/-- SERIALIZE (R160) changes only the output. -/
theorem serBody_keeps (k : SerPos → Phase) (p : SerPos) (s : State) (hd : DataInv s) (hp : SerOk p s) :
    (serBody k p s).Keeps s (fun s' => ∃ p', s'.phase = k p' ∧ SerOk p' s' ∧ s'.codesValid = s.codesValid)
      (fun s' => s'.codesValid = s.codesValid) (fun _ _ => False) := by
  have hnode : ∀ t rest, (serNode k t rest s).Keeps s
      (fun s' => ∃ p', s'.phase = k p' ∧ SerOk p' s' ∧ s'.codesValid = s.codesValid)
      (fun s' => s'.codesValid = s.codesValid) (fun _ _ => False) := by
    intro t rest
    cases t with
    | leaf y w => exact .inr ⟨hd.of_eq, rfl, rfl, _, rfl, trivial, rfl⟩
    | internal w l r => exact .inr ⟨hd.of_eq, rfl, rfl, _, rfl, trivial, rfl⟩
  cases p with
  | start =>
    obtain ⟨t, ht, _⟩ := hd.treeStored hp
    simp only [serBody, ht]
    exact hnode t []
  | node t rest => exact hnode t rest
  | sym y rest =>
    cases rest with
    | nil => exact ⟨hd.of_eq, rfl, rfl, rfl⟩
    | cons t ts => exact .inr ⟨hd.of_eq, rfl, rfl, _, rfl, trivial, rfl⟩

/-- Returning a tree to the open calls keeps the count of nodes (R165). -/
theorem returnNode_size (t : HuffTree) (st : List Frame) :
    match returnNode t st with
    | .complete t' => t'.size = t.size + framesSize st
    | .more st' => framesSize st' = t.size + framesSize st := by
  induction st generalizing t with
  | nil => simp [returnNode, framesSize]
  | cons f fs ih =>
    cases f with
    | left => simp [returnNode, framesSize]; omega
    | right l =>
      have := ih (.internal 0 l t)
      simp only [returnNode]
      split <;> rename_i h <;> rw [h] at this <;> simp only [HuffTree.size, framesSize] at this ⊢ <;> omega

/-- DESERIALIZE (R165 to R168). -/
theorem desBody_keeps (k : DesPos → Phase) (p : DesPos) (s : State) (hd : DataInv s) (hp : DesOk p s) :
    (desBody k p s).Keeps s (fun s' => ∃ p', s'.phase = k p' ∧ DesOk p' s' ∧ s'.freqValid = s.freqValid)
      (fun s' => s'.treeValid = true ∧ s'.treeSrc = .read ∧ s'.freqValid = s.freqValid)
      (fun e s' => (e = .truncHeader ∨ e = .headerOverflow) ∧ s'.treeValid = false ∧ s'.codesValid = false ∧
        s'.freqValid = s.freqValid) := by
  cases p with
  | start =>
    refine .inr ⟨⟨hd.params, hd.cursor, hd.totalFits, hd.totalSum, hd.freqSentinel, ?_, ?_, ?_, ?_⟩, rfl, rfl, _, rfl,
      ⟨rfl, rfl, rfl⟩, rfl⟩
    all_goals simp
  | tag st =>
    obtain ⟨ht, hc, hn⟩ := hp
    rcases inRead_cases 1 s with ⟨_, h⟩ | ⟨_, _, h⟩ | ⟨_, hl, h⟩
    · simp [desBody, h, BodyResult.Keeps]
    · simp only [desBody, h]
      exact ⟨hd, by simp, .inl rfl, ht, hc, rfl⟩
    · have hd' := hd.advance (v := s.inPos + BitVec.ofNat 32 1) hl
      simp only [desBody, h]
      have hcount : s.nodes ≠ s.params.nodeCap →
          DataInv { s with inCur := s.inCur + 1, inPos := s.inPos + BitVec.ofNat 32 1, nodes := s.nodes + 1 } := by
        intro hcap
        refine ⟨hd'.params, hd'.cursor, hd'.totalFits, hd'.totalSum, hd'.freqSentinel, ?_, ?_, ?_, ?_⟩
        · have := hd.nodesFit; simp only; omega
        · simp [ht]
        · simp [ht]
        · simp [hc]
      split
      · exact ⟨hd', by simp, .inr rfl, ht, hc, rfl⟩
      · rename_i hcap
        split
        · exact .inr ⟨(hcount hcap).of_eq, rfl, rfl, .sym st, rfl, ⟨ht, hc, by simp [hn]⟩, rfl⟩
        · exact .inr ⟨(hcount hcap).of_eq, rfl, rfl, .tag (.left :: st), rfl,
            ⟨ht, hc, by simp [hn, framesSize]; omega⟩, rfl⟩
  | sym st =>
    obtain ⟨ht, hc, hn⟩ := hp
    rcases inRead_cases 9 s with ⟨_, h⟩ | ⟨_, _, h⟩ | ⟨_, hl, h⟩
    · simp [desBody, h, BodyResult.Keeps]
    · simp only [desBody, h]
      exact ⟨hd, by simp, .inl rfl, ht, hc, rfl⟩
    · have hd' := hd.advance (v := s.inPos + BitVec.ofNat 32 9) hl
      have hs := returnNode_size (.leaf (BitVec.ofNat 9 (bitsToNat (s.inputRest.take 9))) 0) st
      simp only [desBody, h]
      split <;> rename_i hr <;> rw [hr] at hs <;> simp only [HuffTree.size] at hs
      · exact .inr ⟨hd'.of_eq, rfl, rfl, .tag _, rfl, ⟨ht, hc, by simp only [hn]; omega⟩, rfl⟩
      · exact .inr ⟨hd'.of_eq, rfl, rfl, .store _, rfl, ⟨ht, hc, by simp only [hn]; omega⟩, rfl⟩
  | store t =>
    obtain ⟨ht, hc, hn⟩ := hp
    refine ⟨⟨hd.params, hd.cursor, hd.totalFits, hd.totalSum, hd.freqSentinel, hd.nodesFit, ?_, ?_, ?_⟩,
      rfl, rfl, rfl, rfl, rfl⟩
    · intro _; exact ⟨t, rfl, hn⟩
    · simp
    · simp [hc]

- _Work request_:
From the listing above, the lines starting with the one that has "rfl, rfl⟩, rfl⟩" and running through the one that has "have hcount : s.nodes" should be copied exactly, ends included.

- _Your response_:
      ⟨rfl, rfl, rfl⟩, rfl⟩
    all_goals simp
  | tag st =>
    obtain ⟨ht, hc, hn⟩ := hp
    rcases inRead_cases 1 s with ⟨_, h⟩ | ⟨_, _, h⟩ | ⟨_, hl, h⟩
    · simp [desBody, h, BodyResult.Keeps]
    · simp only [desBody, h]
      exact ⟨hd, by simp, .inl rfl, ht, hc, rfl⟩
    · have hd' := hd.advance (v := s.inPos + BitVec.ofNat 32 1) hl
      simp only [desBody, h]
      have hcount : s.nodes ≠ s.params.nodeCap →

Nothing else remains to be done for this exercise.